Regardless of that experiment's outcome, I think we need to be experimenting hard with how we develop Firefox, and asking questions about the longer-term development landscape:

  • Code changes currently have non-deterministic effects in the Firefox ecosystem. We have a jumble of services that stagger into existence at startup, and then race for the exit at shutdown, beating up the file-system at both ends of the application lifecycle. "Async" is a pattern, not a system - without a system, making a bunch of things asynchronous means that the application's behavior as a whole is generally less predictable. Is there a more systematic way that we can manage the loading and unloading of core browser services?
  • Calcification: Check out the "cleanup page". There are long-despised-and-untouched pieces of our core infrastructure, such as URL classifier, importers, autocomplete, and parts of Places. Why is it so hard to change these? What are the barriers to making them better?
  • Modularity: Cu.import is great in that it provides some of the benefits that we used XPCOM JS services for, but without the XPCOM. But are we using it enough? Jetpack development puts much more emphasis on modularity via a core built on CommonJS, and I've found it to make browser features written in Jetpack far easier to follow, debug, and contribute to. Maybe we should be putting code into modules where we'd normally add it to browser.js, or XBL widgets moreso than we are now? This could reduce our dependence on the XUL window mega-scope that we get in browser.js, which I'd argue leads to code that is easier to developer, debug, test and maintain.
  • Abstracting the application logic away from XUL/XPCOM where possible, allowing for more portable code. This doesn't make sense in a lot of places in the front-end, but in others such as sync or expiration policies or tab grouping algorithms or frecency generation, it might. These are things which could be useful across a number of different application contexts. So where from here? There's general agreement that the Add-on SDK needs to ship in the browser. This might help address some of the questions above. However, it won't immediately help us share code with other Firefoxes or Mozilla projects, or make core development inherently less-fragile or our application behavior any more deterministic. And there are tools like Cu.import, which we have now, and Harmony modules, which we might have soon (can we use those in chrome?!) that could help with the modularity part.

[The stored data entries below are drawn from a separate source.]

-- ==== Sys2Proof/Tests/Slice0.lean ====
section
/-! SUPPORT. Tests/Slice0.lean: tests on fixed values whose expected results stand in 95_test_vectors.md (each test names its
vector), the smoke tests of WellFormed and of R8, and for each obligation with hypotheses a witness that meets them. -/

namespace Sys2Proof.Tests

open Sys2Proof Sys2Proof.Machine

/-! ## Configuration EX and small states -/

/-- Configuration EX with N LEDs (95_test_vectors.md). -/
def ex (leds : Nat) : Config where
  numLeds := leds
  paletteSize := 3
  palette := [Colour.off, ⟨0x00, 0xFF, 0x00⟩, ⟨0xFF, 0x00, 0x00⟩]
  timing := .ticks ⟨1, 3, 4, 3, 20⟩
  prescale := 0
  timerBits := 16
  pins := (List.range 32).map (BitVec.ofNat 32)

/-- Bytes of host memory from 0x20000000 on. -/
def bytes : Nat → List Byte → List Host.Cell
  | _, [] => []
  | a, b :: rest => (a, b) :: bytes (a + 1) rest

/-- The address of the buffer in every vector. -/
abbrev bufBase : Operand := 0x20000000

/-- After reset with EX, before INIT. -/
def fresh (leds : Nat) (buffer : List Byte) : State :=
  { State.resetWith (ex leds) with mem := bytes 0x20000000 buffer }

/-- After INIT 5, idle. -/
def idle (leds : Nat) (buffer : List Byte) : State :=
  { fresh leds buffer with initialised := true, pin := some 5, pinMode := .output, pinLevel := .low }

/-- In flight, the timer cleared: how a handler or an inner operation is entered. RED is LED 0's colour. -/
def inFlight (leds : Nat) (buffer : List Byte) (bit : Nat) (action : ResumeAction) : State :=
  { idle leds buffer with
    locked := true, bufRef := some bufBase, currentLED := 1, currentBit := bit, fallTicks := 4
    currentColour := ⟨0x00, 0xFF, 0x00⟩, resumeAction := action, now := 10 }

/-- In the high phase of LED 0's first bit (after E3, before SD2). -/
def rising : State :=
  { inFlight 1 [1] 1 .continueBit with pinLevel := .high, timer := ⟨true, 1, .fall⟩ }

/-- In the low phase of LED 0's first bit (before SD4). -/
def falling (count : Nat) : State :=
  { inFlight 1 [1] 1 .continueBit with timer := ⟨true, count, .resume⟩ }

/-- At the end of the last low phase of a frame. -/
def lastBit : State :=
  { inFlight 1 [1] 24 .advanceLed with timer := ⟨true, 1, .resume⟩ }

/-- At the end of the reset gap (before E11). -/
def lastGap : State :=
  { inFlight 1 [1] 24 .advanceLed with timer := ⟨true, 1, .gapDone⟩ }

/-- The next state, if the step gives one. -/
def nextOf : Result → Option State
  | .next s => some s
  | _ => none

/-- The reason of a fault. -/
def faultOf : Result → Option FaultReason
  | .fault (.raised r _) => some r
  | _ => none

/-- The code of a refusal. -/
def refusalOf : Result → Option RefusalCode
  | .refused (.raised c _) => some c
  | _ => none

/-! ## Configurations (R8) and operands -/

theorem test_ex_wellFormed : (ex 3).wellFormed = true := by decide

/-- The largest N and M that R8 admits. -/
theorem test_largest_wellFormed :
    { ex (2 ^ 32) with paletteSize := 256, palette := List.replicate 256 Colour.off }.wellFormed = true := by
  rw [wellFormed_iff]
  refine ⟨by decide, List.length_replicate, rfl, ?_⟩
  decide

/-- One configuration for each condition of R8, which fails it. T6, T8 and T9 are three of them. -/
theorem test_config_checks_refuse :
    { ex 3 with paletteSize := 0, palette := [] }.wellFormed = false ∧
    { ex 3 with paletteSize := 2 }.wellFormed = false ∧
    { ex 3 with palette := [⟨1, 0, 0⟩, Colour.off, Colour.off] }.wellFormed = false ∧
    { ex 3 with timing := .ticks ⟨0, 3, 4, 3, 20⟩ }.wellFormed = false ∧
    { ex 3 with timing := .ticks ⟨1, 65536, 4, 3, 20⟩ }.wellFormed = false ∧
    { ex 3 with timing := .ticks ⟨1, 3, 0, 3, 20⟩ }.wellFormed = false ∧
    { ex 3 with timing := .ticks ⟨1, 3, 4, 65536, 20⟩ }.wellFormed = false ∧
    { ex 3 with timing := .ticks ⟨1, 3, 4, 3, 144000⟩ }.wellFormed = false ∧
    { ex 3 with timing := .ticks ⟨3, 3, 4, 3, 20⟩ }.wellFormed = false ∧
    (ex (2 ^ 32 + 1)).wellFormed = false := by decide

/-- R8's bound on M, alone: 257 entries, and a palette of that length. -/
theorem test_palette_too_large :
    { ex 3 with paletteSize := 257, palette := List.replicate 257 Colour.off }.wellFormed = false := by
  rw [Bool.eq_false_iff]
  intro h
  exact absurd ((wellFormed_iff _).1 h).2.2.2.2.2.2.2.2.2.2 (by decide)

/-- WellFormed smoke test: a term that each check of an operand refuses, and the nearest one it admits. -/
theorem test_operand_checks :
    (Instr.init 32).wellFormed (ex 3) = false ∧ (Instr.init 31).wellFormed (ex 3) = true ∧
    (Instr.arm .noHandler 1).wellFormed (ex 3) = false ∧ (Instr.arm .fall 1).wellFormed (ex 3) = true ∧
    (Instr.arm .fall 0).wellFormed (ex 3) = false ∧
    (Instr.arm .gapDone 65536).wellFormed (ex 3) = false ∧
    (Instr.arm .gapDone 65535).wellFormed (ex 3) = true := by decide

/-! ## Decoding -/

/-- W1 to W13, each word written out. -/
theorem test_command_words :
    decode (ex 3) 0x0100000000000005 = .instr (.init 5) ∧
    decode (ex 3) 0x0200000020000000 = .instr (.write 0x20000000) ∧
    decode (ex 3) 0x0300000000000000 = .instr .rdlock ∧
    decode (ex 3) 0x0400000000000000 = .instr .tick ∧
    decode (ex 3) 0x0000000000000000 = .reject .reservedOpcode ∧
    decode (ex 3) 0x0500000000000000 = .reject .reservedOpcode ∧
    decode (ex 3) 0x1000000000000000 = .reject .internalOpcode ∧
    decode (ex 3) 0x1800000000000001 = .reject .internalOpcode ∧
    decode (ex 3) 0x0100000100000005 = .reject .reservedBits ∧
    decode (ex 3) 0x0300000000000001 = .reject .reservedBits ∧
    decode (ex 3) 0x0100000000000020 = .reject .pinNotInPlatform ∧
    decode (ex 3) 0x1900000100000000 = .reject .reservedOpcode ∧
    decode (ex 3) 0xFF00000000000000 = .reject .reservedOpcode := by decide
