/-- Words of spec/95_test_vectors.md section 4 and its programs, each read in its phase. -/
def Obligations.SpecEventWordsDecode : Prop :=
  decode .input 0x2AB = .feed 0xAB ∧ decode .input 0x3FF = .feed 0xFF ∧
  decode .input 0x612 = .feedEos 0x12 ∧ decode .input 0x4EE = .eos ∧
  decode .input 0x000 = .idle ∧ decode .input 0x100 = .idle ∧
  decode .output 0x100 = .emit ∧ decode .output 0x3AA = .emit ∧
  decode .output 0x000 = .stall ∧ decode .output 0x6AA = .stall ∧ decode .output 0x2AA = .stall ∧
  decode .input 0xBFF = .reset ∧ decode .output 0x9FF = .reset ∧ decode .input 0x800 = .reset

/-- The canonical word of every operation (R46) decodes to it, data byte included, in every phase that its row allows, and
what a word decodes to can always be selected in its phase. -/
def Obligations.DecodeInvertsEncode : Prop :=
  (∀ (p : Phase) (i : Instr), i.wellFormedIn p = true → decode p (encode i) = i) ∧
  (∀ (p : Phase) (E : EventWord), (decode p E).wellFormedIn p = true)

/-- R43: decode picks the operation its pseudocode names, exactly one row of the table applies to each pair of state and
event word and it is that operation's, no row is CONVERT's, and a step is that operation applied to the state. -/
def Obligations.DecodeSelectsExactlyOneRow : Prop :=
  (∀ (s : State) (E : EventWord),
    (E[11] = true → decode (phase s) E = .reset) ∧
    (E[11] = false → s.outCnt = 0 →
      (E[10] = false → E[9] = true → decode (phase s) E = .feed (E.extractLsb' 0 8)) ∧
      (E[10] = true → E[9] = true → decode (phase s) E = .feedEos (E.extractLsb' 0 8)) ∧
      (E[10] = true → E[9] = false → decode (phase s) E = .eos) ∧
      (E[10] = false → E[9] = false → decode (phase s) E = .idle)) ∧
    (E[11] = false → s.outCnt ≠ 0 →
      (E[8] = true → decode (phase s) E = .emit) ∧
      (E[8] = false → decode (phase s) E = .stall)) ∧
    (∃ r, opcodeTable.filter (fun r => r.applies (phase s) E) = [r] ∧
      r.mnemonic = (decode (phase s) E).mnemonic) ∧
    atEdge E s = exec (decode (phase s) E) s) ∧
  opcodeTable.map (fun r => (r.mnemonic, r.mask.toNat, r.pattern.toNat, r.cond)) =
    [("RESET", 0x800, 0x800, none), ("FEED", 0xE00, 0x200, some .input), ("FEED_EOS", 0xE00, 0x600, some .input),
     ("EOS", 0xE00, 0x400, some .input), ("IDLE", 0xE00, 0x000, some .input), ("EMIT", 0x900, 0x100, some .output),
     ("STALL", 0x900, 0x000, some .output)]

/-- R44: every event word is legal in every state, no operation faults, and fields outside the row that applies have no
effect on the state after the edge. -/
def Obligations.EveryWordIsLegalAndIgnoredFieldsDoNothing : Prop :=
  ∀ s : State,
    (∀ E : EventWord, ∃ t, atEdge E s = .next t) ∧
    (∀ E F : EventWord, E[11] = true → F[11] = true → atEdge E s = atEdge F s) ∧
    (∀ E F : EventWord, s.outCnt = 0 → E[11] = F[11] → E[10] = F[10] → E[9] = F[9] →
      (E[9] = true → E.extractLsb' 0 8 = F.extractLsb' 0 8) → atEdge E s = atEdge F s) ∧
    (∀ E F : EventWord, s.outCnt ≠ 0 → E[11] = F[11] → E[8] = F[8] → atEdge E s = atEdge F s)

/-- A line of the stimulus syntax (R46) that holds an op performs that op in a phase that allows it, and the
pseudo-instructions expand as the table of R46 says. -/
def Obligations.AssembledLinesPerformTheirOps : Prop :=
  (∀ (i : Instr) (s : State) (rest : List EventWord),
    i.wellFormedIn (phase s) = true → s.stim = assemble (.op i) ++ rest →
    step s = exec i { s with stim := rest, edge := s.edge + 1 }) ∧
  (∀ r g b : Byte, assemble (.pixel r g b) = assembleAll [.op (.feed r), .op (.feed g), .op (.feed b)]) ∧
  assemble .drain = assembleAll [.op .emit, .op .emit, .op .emit, .op .emit] ∧
  (∀ (n : Nat) (i : Instr), assemble (.rep n i) = assembleAll (List.replicate n (.op i))) ∧
  (∀ bs : List Byte, assemble (.feeds bs) = assembleAll (bs.map fun b => .op (.feed b))) ∧
  (∀ E : EventWord, assemble (.word E) = [E])

/-! ## Ports -/

/-- R80 and R100: `in_ready = (out_cnt == 0)`, `out_valid = (out_cnt != 0)`, each the complement of the other, so at any edge
at most one of the two channels transfers, and the input channel accepts nothing while bytes are unsent. -/
def Obligations.ReadyAndValidAreComplements : Prop :=
  ∀ s : State,
    (inReady s = true ↔ s.outCnt = 0) ∧ (outValid s = true ↔ s.outCnt ≠ 0) ∧ outValid s = !inReady s ∧
    ∀ E : EventWord,
      (s.outCnt ≠ 0 → inputTransfer s E = false) ∧ (s.outCnt = 0 → outputTransfer s E = false) ∧
      ¬ (inputTransfer s E = true ∧ outputTransfer s E = true)

/-- R81: when an input transfer happens, and which operation it is by the two strobes; the byte is `in_data` at that edge. -/
def Obligations.InputTransferSelectsByStrobes : Prop :=
  ∀ (s : State) (E : EventWord),
    (inputTransfer s E = true ↔ E[11] = false ∧ inReady s = true ∧ (E[9] = true ∨ E[10] = true)) ∧
    (inputTransfer s E = true →
      (E[9] = true → E[10] = false → decode (phase s) E = .feed (E.extractLsb' 0 8)) ∧
      (E[9] = true → E[10] = true → decode (phase s) E = .feedEos (E.extractLsb' 0 8)) ∧
      (E[9] = false → E[10] = true → decode (phase s) E = .eos)) ∧
    (inputTransfer s E = false →
      decode (phase s) E ≠ .eos ∧ ∀ b, decode (phase s) E ≠ .feed b ∧ decode (phase s) E ≠ .feedEos b)
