-- ==== Sys2Proof/Laws/Step.lean ====
section
/-! SUPPORT. The step and runs of it: what one step unfolds to, how a run of k + 1 steps begins, and that
`State.withFetchWord` makes the next step run the word's operation. -/

namespace Sys2Proof.Machine

@[simp] theorem nextEvent_cons {s : State} {E : EventWord} {rest : List EventWord} (h : s.stim = E :: rest) :
    nextEvent s = E := by simp [nextEvent, h]

@[simp] theorem nextEvent_nil {s : State} (h : s.stim = []) : nextEvent s = Config.hostEvent s.edge := by
  simp [nextEvent, h]

/-- One step is the next operation at the sampled state. -/
theorem step_eq (s : State) : step s = exec (nextOp s) (sampled s) := rfl

/-- What the next operation can be when the output register is empty. -/
theorem nextOp_cases_of_empty {s : State} (h : s.outCnt = 0) :
    nextOp s = .reset ∨ nextOp s = .feed (EventWord.inData (nextEvent s)) ∨
    nextOp s = .feedEos (EventWord.inData (nextEvent s)) ∨ nextOp s = .eos ∨ nextOp s = .idle := by
  rw [nextOp, phase_of_empty h]; exact decode_input_cases _

/-- What the next operation can be while bytes remain to be sent. -/
theorem nextOp_cases_of_pending {s : State} (h : s.outCnt ≠ 0) :
    nextOp s = .reset ∨ nextOp s = .emit ∨ nextOp s = .stall := by
  rw [nextOp, phase_of_pending h]; exact decode_output_cases _

@[simp] theorem runFor_zero (s : State) : runFor 0 s = .next s := rfl

theorem runFor_succ {s t : State} (k : Nat) (h : step s = .next t) : runFor (k + 1) s = runFor k t := by
  simp [runFor, h]

theorem runFor_eq_core_run (k : Nat) (s : State) : runFor k s = Sys2Proof.core.run k s := by
  induction k generalizing s with
  | zero => rfl
  | succ k ih =>
    cases h : step s with
    | next t =>
      have h' : Sys2Proof.core.step s = .next t := h
      rw [runFor_succ k h, ih t]; simp [Host.Core.run, h']; rfl
    | fault r => cases r
    | refused r =>
      have h' : Sys2Proof.core.step s = .refused r := h
      rw [runFor, h]; simp [Host.Core.run, h']; rfl

@[simp] theorem history_zero (s : State) : history 0 s = [] := rfl

theorem history_succ {s t : State} (k : Nat) (h : step s = .next t) :
    history (k + 1) s = (s, nextOp s) :: history k t := by
  simp [history, h]

theorem phase_inPhase (p : Phase) (s : State) : phase (inPhase p s) = p := by
  cases p <;> by_cases h : s.outCnt = 0 <;> simp [inPhase, phase, h]

/-- After `withFetchWord` the next step runs exactly the operation that `decodeTableWord` reads from the word. -/
theorem step_withFetchWord {s : State} {nbits w : Nat} {i : Instr} (h : decodeTableWord nbits w = some i) :
    step (s.withFetchWord nbits w) = exec i (sampled (s.withFetchWord nbits w)) := by
  by_cases lt : w % 2 ^ nbits < 4096
  · simp only [decodeTableWord, eventWordOfNat_ok lt, Option.some.injEq] at h
    subst h
    simp only [step, atEdge, State.withFetchWord, eventWordOfNat_ok lt]
    by_cases r : EventWord.rst (BitVec.ofNat 12 (w % 2 ^ nbits)) = true
    · simp [nextEvent, r]
    · have := phase_inPhase (wordPhase (BitVec.ofNat 12 (w % 2 ^ nbits))) s
      simp only [phase] at this
      simp [nextEvent, r, phase, this]
  · simp [decodeTableWord, eventWordOfNat_error (Nat.not_lt.mp lt)] at h

end Sys2Proof.Machine
end

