-- ==== Sys2Proof/Tests/Slice0.lean ====
section
/-! SUPPORT. Tests whose expected results come from spec/95_test_vectors.md or from the rule named beside them, the smoke test of
WellFormed, and a witness for the hypotheses of every statement that has some. -/

namespace Sys2Proof.Tests

open Sys2Proof.Machine

/-- A state with the given registers and schedule, nothing sent yet. -/
def mk (fill : Fin 3) (buf : Vector Byte 3) (outCnt : Fin 5) (outReg : Vector Byte 4) (stim : List EventWord) : State :=
  ⟨buf, fill, outReg, outCnt, stim, [], 0⟩

/-- The same after one more edge, with what the sink has received. -/
def after (fill : Fin 3) (buf : Vector Byte 3) (outCnt : Fin 5) (outReg : Vector Byte 4) (sink : List Byte) : State :=
  ⟨buf, fill, outReg, outCnt, [], sink, 1⟩

/-! ## WellFormed: for each phase condition of R43 an operation that the other phase refuses -/

theorem test_wellFormed_refuses_output_ops_in_input_phase :
    Instr.emit.wellFormedIn .input = false ∧ Instr.stall.wellFormedIn .input = false := by decide

theorem test_wellFormed_refuses_input_ops_in_output_phase :
    (Instr.feed 0xFF).wellFormedIn .output = false ∧ (Instr.feedEos 0).wellFormedIn .output = false ∧
    Instr.eos.wellFormedIn .output = false ∧ Instr.idle.wellFormedIn .output = false := by decide

theorem test_wellFormed_allows_reset_in_both_phases :
    Instr.reset.wellFormedIn .input = true ∧ Instr.reset.wellFormedIn .output = true := by decide

/-! ## Decode: words written out bit by bit, `r e v o dddddddd` (R42, R43) -/

theorem test_decode_RESET : decode .output 0b1011_11111111 = .reset := by decide
theorem test_decode_FEED : decode .input 0b0010_10101011 = .feed 0xAB := by decide
theorem test_decode_FEED_bit7_is_most_significant : decode .input 0b0011_10000000 = .feed 128 := by decide
theorem test_decode_FEED_EOS : decode .input 0b0110_00010010 = .feedEos 0x12 := by decide
theorem test_decode_EOS : decode .input 0b0100_11101110 = .eos := by decide
theorem test_decode_IDLE : decode .input 0b0001_00000000 = .idle := by decide
theorem test_decode_EMIT : decode .output 0b0011_10101010 = .emit := by decide
theorem test_decode_STALL : decode .output 0b0110_10101010 = .stall := by decide

/-- The canonical words of R46. -/
theorem test_encode_canonical_words :
    encode .reset = 0x800 ∧ encode (.feed 0xFF) = 0x2FF ∧ encode (.feedEos 0x02) = 0x602 ∧ encode .eos = 0x400 ∧
    encode .idle = 0x000 ∧ encode .emit = 0x100 ∧ encode .stall = 0x000 := by decide

/-- Table words standing alone; a thirteenth bit is no event word (R42, notes/assumptions/5.md). -/
theorem test_decodeTableWord :
    decodeTableWord 16 0x800 = some .reset ∧ decodeTableWord 16 0x200 = some (.feed 0) ∧
    decodeTableWord 16 0x600 = some (.feedEos 0) ∧ decodeTableWord 16 0x400 = some .eos ∧
    decodeTableWord 16 0x000 = some .idle ∧ decodeTableWord 16 0x100 = some .emit ∧
    decodeTableWord 16 0x1000 = none := by decide

/-- The word placed after reset runs as its operation: EMIT sends the byte its phase offers. -/
theorem test_withFetchWord_runs_EMIT :
    step (State.reset.withFetchWord 16 0x100) = exec .emit (sampled (State.reset.withFetchWord 16 0x100)) := rfl

/-! ## CONVERT: spec/95_test_vectors.md sections 1 and 2 -/

theorem test_convert_black : convert 0 0 0 = #v[0, 0, 0, 255] := by decide
theorem test_convert_red : convert 255 0 0 = #v[0, 255, 255, 0] := by decide
theorem test_convert_rounds_down : convert 100 150 200 = #v[127, 63, 0, 55] := by decide
theorem test_convert_K68 : convert 170 187 0 = #v[23, 0, 255, 68] := by decide

/-! ## Single steps: spec/95_test_vectors.md section 4 -/

theorem test_FEED_at_fill_1 :
    step (mk 1 #v[0xAB, 0x22, 0x33] 0 #v[1, 2, 3, 4] [0x2CD]) = .next (after 2 #v[0xAB, 0xCD, 0x33] 0 #v[1, 2, 3, 4] []) :=
  rfl

theorem test_FEED_at_fill_2_completes :
    step (mk 2 #v[0x64, 0x96, 0x33] 0 #v[1, 2, 3, 4] [0x2C8]) =
      .next (after 0 #v[0x64, 0x96, 0xC8] 4 #v[0x7F, 0x3F, 0x00, 0x37] []) := rfl

theorem test_FEED_EOS_at_fill_1_discards :
    step (mk 1 #v[0x12, 0, 0] 0 #v[0, 0, 0, 0] [0x634]) = .next (after 0 #v[0x12, 0x34, 0] 0 #v[0, 0, 0, 0] []) := rfl

theorem test_FEED_EOS_at_fill_2_completes :
    step (mk 2 #v[1, 2, 0] 0 #v[0, 0, 0, 0] [0x603]) = .next (after 0 #v[1, 2, 3] 4 #v[0xAA, 0x55, 0x00, 0xFC] []) := rfl

theorem test_EOS_at_fill_2 :
    step (mk 2 #v[0x12, 0x34, 0] 0 #v[0, 0, 0, 0] [0x400]) = .next (after 0 #v[0x12, 0x34, 0] 0 #v[0, 0, 0, 0] []) := rfl

theorem test_IDLE_with_out_ready :
    step (mk 1 #v[0x12, 0, 0] 0 #v[0, 0, 0, 0] [0x100]) = .next (after 1 #v[0x12, 0, 0] 0 #v[0, 0, 0, 0] []) := rfl

theorem test_EMIT_at_out_cnt_1 :
    step (mk 0 #v[0, 0, 0] 1 #v[0x00, 0xFF, 0xFF, 0x07] [0x100]) =
      .next (after 0 #v[0, 0, 0] 0 #v[0x00, 0xFF, 0xFF, 0x07] [0x07]) := rfl

theorem test_EMIT_with_in_valid :
    step (mk 0 #v[0, 0, 0] 3 #v[0x00, 0xFF, 0xFE, 0x00] [0x3AA]) =
      .next (after 0 #v[0, 0, 0] 2 #v[0x00, 0xFF, 0xFE, 0x00] [0xFF]) := rfl

theorem test_STALL_with_in_valid_and_in_eos :
    step (mk 0 #v[0, 0, 0] 2 #v[0x00, 0xFF, 0xEE, 0x00] [0x6AA]) =
      .next (after 0 #v[0, 0, 0] 2 #v[0x00, 0xFF, 0xEE, 0x00] []) := rfl

theorem test_RESET_in_the_output_phase :
    step (mk 0 #v[1, 2, 3] 2 #v[0, 0, 0, 0xFF] [0x800]) = .next (after 0 #v[0, 0, 0] 0 #v[0, 0, 0, 0] []) := rfl

theorem test_RESET_wins_over_the_strobes :
    step (mk 2 #v[1, 2, 3] 0 #v[0, 0, 0, 0] [0xBFF]) = .next (after 0 #v[0, 0, 0] 0 #v[0, 0, 0, 0] []) := rfl

/-! ## Transaction level: spec/95_test_vectors.md section 3 -/

theorem test_transaction_A7_eos_in_mid_pixel :
    transactionOutput [.feed 1, .feed 2, .eos, .feed 1, .feed 2, .feed 3] = [0xAA, 0x55, 0x00, 0xFC] := by decide

theorem test_transaction_A9_reset_in_mid_pixel :
    transactionOutput [.feed 0x10, .feed 0x20, .reset, .feed 0xFF, .feed 0xFF, .feed 0xFF] = [0, 0, 0, 0] := by decide

/-! ## The stimulus syntax (R46) -/

theorem test_parse_FEED_hex : parseLine "FEED 0xFF".toList = .ok ⟨none, .op (.feed 0xFF), none⟩ := by rfl

theorem test_parse_label_and_comment :
    parseLine "start: FEED_EOS 2 ; last".toList = .ok ⟨some "start".toList, .op (.feedEos 2), some " last".toList⟩ := by rfl

theorem test_parse_PIXEL : parseLine "PIXEL 1, 2, 0x03".toList = .ok ⟨none, .pixel 1 2 3, none⟩ := by rfl

theorem test_parse_REP : parseLine "REP 3, IDLE".toList = .ok ⟨none, .rep 3 .idle, none⟩ := by rfl

theorem test_parse_word : parseLine ".word 0x9FF".toList = .ok ⟨none, .word 0x9FF, none⟩ := by rfl

/-- A tab separates as a space does (notes/assumptions/11.md). -/
theorem test_parse_tab_separates :
    parseLine "FEED\t 0xFF".toList = .ok ⟨none, .op (.feed 0xFF), none⟩ ∧
    parseLine "\tPIXEL\t1 ,\t2,3 ".toList = .ok ⟨none, .pixel 1 2 3, none⟩ ∧
    parseLine "REP\t2\t,\tEMIT".toList = .ok ⟨none, .rep 2 .emit, none⟩ ∧
    parseLine "a\tb: EOS".toList = .error .badLabel := ⟨by rfl, by rfl, by rfl, by rfl⟩

theorem test_parse_refuses_a_byte_over_255 : parseLine "FEED 256".toList = .error .badOperands := by rfl

theorem test_parse_refuses_an_unknown_name : parseLine "MOVE 1".toList = .error .unknownName := by rfl

/-! ## Witnesses: for each statement with hypotheses, data that meet them, at the ends of their ranges -/

/-- A state of the input phase with two bytes stored. -/
def inputState (stim : List EventWord) : State := mk 2 #v[100, 150, 7] 0 #v[1, 0, 3, 4] stim

/-- A state of the output phase that offers K. -/
def outputState (stim : List EventWord) : State := mk 0 #v[100, 150, 200] 1 #v[127, 63, 0, 55] stim

/-- A state right after a completion. -/
def fullState (stim : List EventWord) : State := mk 0 #v[100, 150, 200] 4 #v[127, 63, 0, 55] stim

theorem witness_KeyIs255ExactlyForBlack : ¬ ((0 : Byte) = 0 ∧ (0 : Byte) = 0 ∧ (1 : Byte) = 0) := by decide

theorem witness_DatapathRanges :
    keyOf 0 0 1 ≠ 255 ∧ (0 : Byte) ∈ [(0 : Byte), 0, 1] ∧ (1 : Byte) ∈ [(0 : Byte), 0, 1] := by decide

theorem witness_ChannelsAreFloorsOfTheFullProduct : keyOf 0 0 1 ≠ 255 ∧ keyOf 255 255 255 ≠ 255 := by decide

theorem witness_ConvertHasClosedForm :
    max (max (0 : Byte).toNat (0 : Byte).toNat) (0 : Byte).toNat = 0 ∧
    max (max (0 : Byte).toNat (0 : Byte).toNat) (1 : Byte).toNat ≠ 0 := by decide
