-- ==== Sys2Proof/Machine/Core.lean ====
section
/-! DEFINITION. The machine as the host sees it. -/

def Sys2Proof.core : Host.Core :=
  { State := Sys2Proof.Machine.State
    Fault := Sys2Proof.Machine.Fault
    Refusal := Sys2Proof.Machine.Refusal
    step := Sys2Proof.Machine.step
    reset := Sys2Proof.Machine.State.reset }
end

But only some of this is about the technology - other parts are social. As I said above, some people do not agree that developing Firefox is slow and fraught with peril. Is that plain ol' resistance to change, or just the lack of a clear alternative? And maybe we code reviewers should be more forward-looking, demanding larger refactorings instead of non-invasive surgeries. But that's challenging when you're constrained for time, or the regression cost of refactoring is so high that you become risk averse.

I'd love to hear your thoughts on the future of Firefox application development - especially the core Firefox team, and the people working on Firefox features in other groups or via add-ons. Myk Melez has been corralling a group to talk about feature development with the Add-on SDK specifically, but it quickly spreads into these broader issues. He's starting a list for it, but until then there are regular meetings, details available in his dev.planning post.